/-- The words of a lane entry, padded to eight. -/
def pad8 (ws : List Nat) : List Nat := (ws ++ List.replicate 8 0).take 8

/-- The 1,088 bytes of a fault record (R285, R246). The fibre told is the faulting one of the lowest lane. -/
def State.faultRecord (s : State) (k : Crew) (u : UnitKind) (f : Fibre) (x : FaultInfo) (seq : DWord) : List Byte :=
  let text := x.kind.code + (if f.passed then 4 * f.didx + 2 ^ 13 else 0)
  let place := match u with
    | .gang g _ => g + 32 * x.rep
    | .bin _ => 32 * x.rep + 2 ^ 11
  let head := [x.cause + 256 * x.sub, text, x.pcRun.toNat, s.pcTwin k.desc x.kind f, laneMask x.lanes, f.dcount,
    laneMask x.active, x.info, x.hdr.toNat, place, seq.toNat % 2 ^ 32, seq.toNat / 2 ^ 32, x.word.toNat, x.ext.toNat,
    x.obs.toNat, 0]
  let lanes := (List.range 32).flatMap fun l =>
    if x.lanes.contains l then pad8 (((x.entries.find? fun e => e.1 == l).map Prod.snd).getD []) else pad8 []
  (head ++ lanes).flatMap (leBytes 4)

/-- The trap-return link (R287). -/
def trapLink (seq : DWord) (u : UnitKind) : Nat :=
  let sel := match u with
    | .gang g _ => 4 * g
    | .bin _ => 2 ^ 7
  seq.toNat % 2 ^ 16 * 2 ^ 16 + sel + 1

/-- The handler fibre of R8 and R284: loose, privileged, every register 0 but v0:v1, the record's VA, and v7, the link. Its
code base is the handler's own code object. Its creator is the fibre whose lane slot it takes (DEDUCED, log 20). -/
def handlerFibre (ctx : DWord) (codeBase pc blocks home : Nat) (from_ : Fibre) (link : Nat) (bin : Nat) : Fibre :=
  let va := ctx + 0x100
  let pc := BitVec.ofNat 32 pc
  let f : Fibre :=
    { Fibre.empty with
      live := true, bound := false, priv := true, handler := true, codeBase := BitVec.ofNat 64 codeBase, pc := pc,
      hdr := pc, size := blocks, regs := newRegs blocks, dirty := List.range blocks, home := home,
      gang := from_.gang, ident := from_.ident, bin := some bin }
  ((f.setReg 0 { val := va.extractLsb' 0 32, s := false }).setReg 1 { val := va.extractLsb' 32 32, s := false }).setReg 7
    { val := BitVec.ofNat 32 link, s := false }

/-- The crew with the handler fibre of a fault, the faulting unit waiting (R284 step 4). -/
def Crew.withHandler (k : Crew) (h : HeldFault) (now : Nat) (base pc blocks : Nat) : Crew :=
  let seq := k.faultSeq + 1
  let ms := k.members h.unit
  let f := k.fibre ((ms.find? fun i => (k.fibre i).home == h.home).getD (ms.headD 0))
  { k with
    faultSeq := seq
    delivery := some { unit := h.unit, cause := h.cause, fibre := k.fibres.length, token := h.token, lanes := h.lanes }
    heldFault := none
    fibres := modAt ms (fun _ f => { f with wait := .inDelivery }) k.fibres
      ++ [{ handlerFibre k.desc.ctx base pc blocks h.home f (trapLink seq h.unit) k.bins.length with issuedAt := now }]
    bins := k.bins ++ [{ tokens := Tokens.fresh, issued := true, aged := false, born := now, changed := now }] }

/-- The VAs that delivering a fault of a crew by a handler reads: of the handler's entry, and of what tells PC_twin (R246, R283). -/
def State.deliveryReads (s : State) (k : Crew) (h : HeldFault) (base : Nat) : List Nat :=
  let entry := match s.traps? k.desc.asid with
    | some t => bitsAt (leNat ((t.drop (16 * h.cause.toNat + 8)).take 4)) 0 12
    | none => 0
  let own := k.desc.codeBase.toNat
  let f := k.fibre (((k.members h.unit).find? fun i => h.lanes.contains (k.fibre i).home).getD ((k.members h.unit).headD 0))
  s.entryReads k.desc.asid base entry
    ++ if f.passed then s.mapReads k.desc.asid own f.didx else s.entryReads k.desc.asid own k.desc.entry

/-- The place of a crew's fault record: offset 0x100 of its context area (R284). -/
def Crew.recordVa (k : Crew) : Nat := (k.desc.ctx.toNat + 0x100) % 2 ^ 64

/-- A crew's fault record cannot be written yet: an engine or an accepted part owns a line of it (R113, R153). -/
def State.recordHeld (s : State) (k : Crew) : Bool := s.areaHeld k.desc.asid k.recordVa 1088 true

/-- Delivers a fault whose record is made (R284): the sequence number rises, the record goes to offset 0x100 of the context
area, the handler fibre is created and the faulting unit waits. Without an installed handler the launch ends with the cause
(R282). Without room for the handler's window, and while the record's lines are owned, the fault is held. -/
def State.deliver (s : State) (c : Nat) (h : HeldFault) : State :=
  match s.crews[c]? with
  | none => s
  | some k =>
    match s.handler? k.desc.asid h.cause.toNat k.kind with
    | none => s.endLaunch k.desc.launch h.cause.toNat
    | some (pc, base, blocks) =>
      let s' := { s with crews := s.crews.set c (k.withHandler h s.now base pc blocks) }
      let s' := s'.allotLoose c [k.fibres.length]
      if s'.coreFits k.core ∧ s.recordHeld k = false then
        let rec_ := h.record.take 0x28 ++ leBytes 8 (k.faultSeq + 1).toNat ++ h.record.drop 0x30
        ((s'.revokeMirrors s k.core).peekedAll k.desc.asid (s.deliveryReads k h base)).poke k.core k.desc.asid k.recordVa 3 rec_
      else s.modCrew c fun k => { k with
        heldFault := some h
        fibres := modAt (k.members h.unit) (fun _ f => { f with wait := .inDelivery }) k.fibres }

/-- A paired copy whose buffered writes are given up (R344 step 1). -/
def PairHalf.discard (p : PairHalf) : PairHalf := { p with signature := 0, buffer := [] }

/-- What the paired copies of a launch have buffered given up. -/
def State.discardPairs (s : State) (l : Nat) : State :=
  { s with crews := s.crews.map fun k => if k.desc.launch = l then { k with pair := k.pair.map PairHalf.discard } else k }

/-- A protected launch that has met an error rolls back, or ends where it may not: its crews stop and their buffered writes are discarded,
and PROTECTED_ROLLBACK does the rest (R344 step 1). -/
def State.stopProtected (s : State) (l cause : Nat) : State :=
  match s.launches[l]? with
  | none => s
  | some x =>
    if x.rollbacks < 2 ∧ ¬ x.noSnapshot then
      ((s.stopCrews l).discardPairs l).modLaunch l fun x => { x with rolling := true }
    else s.endLaunch l cause

/-- What the error log will tell of an uncorrectable error that a launch's crew consumed (R348). -/
def State.noteError (s : State) (k : Crew) (x : FaultInfo) : State :=
  if x.cause = causeEcc then
    let entry := (x.entries.head?.map Prod.snd).getD []
    s.modLaunch k.desc.launch fun l => { l with
      errUnit := x.info, errCore := k.core, errAddr := entry.getD 0 0 + 2 ^ 32 * entry.getD 1 0 }
  else s

/-- Takes a fault: the one operation through which every instruction and every fetch raises one (R282 to R286).
A unit that faults while another fault of its crew is in delivery stays at the instruction, without effect, and issues it
again later. A handler fibre's fault ends the launch. An uncorrectable error of a protected launch rolls it back (R344). A
fault on a stack sequencer is held while the crew moves to a density core (R265). -/
def State.takeFault (s : State) (u : UnitId) (x : FaultInfo) (token : Option Nat) : State :=
  match s.crews[u.crew]? with
  | none => s
  | some k =>
    let ms := k.members u.kind
    let f := k.fibre ((ms.find? fun i => x.lanes.contains (k.fibre i).home).getD (ms.headD 0))
    let s := s.noteError k x
    let isProtected := match s.launches[k.desc.launch]? with
      | some l => pktProtected l.words
      | none => false
    if x.cause = causeEcc ∧ isProtected = true then s.stopProtected k.desc.launch x.cause
    else if f.handler then s.endLaunch k.desc.launch x.cause
    else if k.delivery.isSome ∨ k.heldFault.isSome then
      s.modFibres u.crew ms fun _ f => { f with wait := .behindFault }
    else
      let h : HeldFault :=
        { unit := u.kind, cause := BitVec.ofNat 8 x.cause, lanes := x.lanes, token := token,
          home := x.lanes.foldl min (if x.lanes.isEmpty then (k.fibre (ms.headD 0)).home else 31),
          record := s.faultRecord k u.kind f x (k.faultSeq + 1) }
      if k.kind == .sequencer then
        s.modCrew u.crew fun k =>
          { k with heldFault := some h, returning := true,
                   fibres := modAt ms (fun _ f => { f with wait := .inDelivery }) k.fibres }
      else s.deliver u.crew h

---------------

About this exercise: In the listing above, locate the line containing "protected launch that" and the line containing "s.modLaunch k.desc.launch fun", then transcribe both and every line between them verbatim.

Response area:
/-- A protected launch that has met an error rolls back, or ends where it may not: its crews stop and their buffered writes are discarded,
and PROTECTED_ROLLBACK does the rest (R344 step 1). -/
def State.stopProtected (s : State) (l cause : Nat) : State :=
  match s.launches[l]? with
  | none => s
  | some x =>
    if x.rollbacks < 2 ∧ ¬ x.noSnapshot then
      ((s.stopCrews l).discardPairs l).modLaunch l fun x => { x with rolling := true }
    else s.endLaunch l cause

/-- What the error log will tell of an uncorrectable error that a launch's crew consumed (R348). -/
def State.noteError (s : State) (k : Crew) (x : FaultInfo) : State :=
  if x.cause = causeEcc then
    let entry := (x.entries.head?.map Prod.snd).getD []
    s.modLaunch k.desc.launch fun l => { l with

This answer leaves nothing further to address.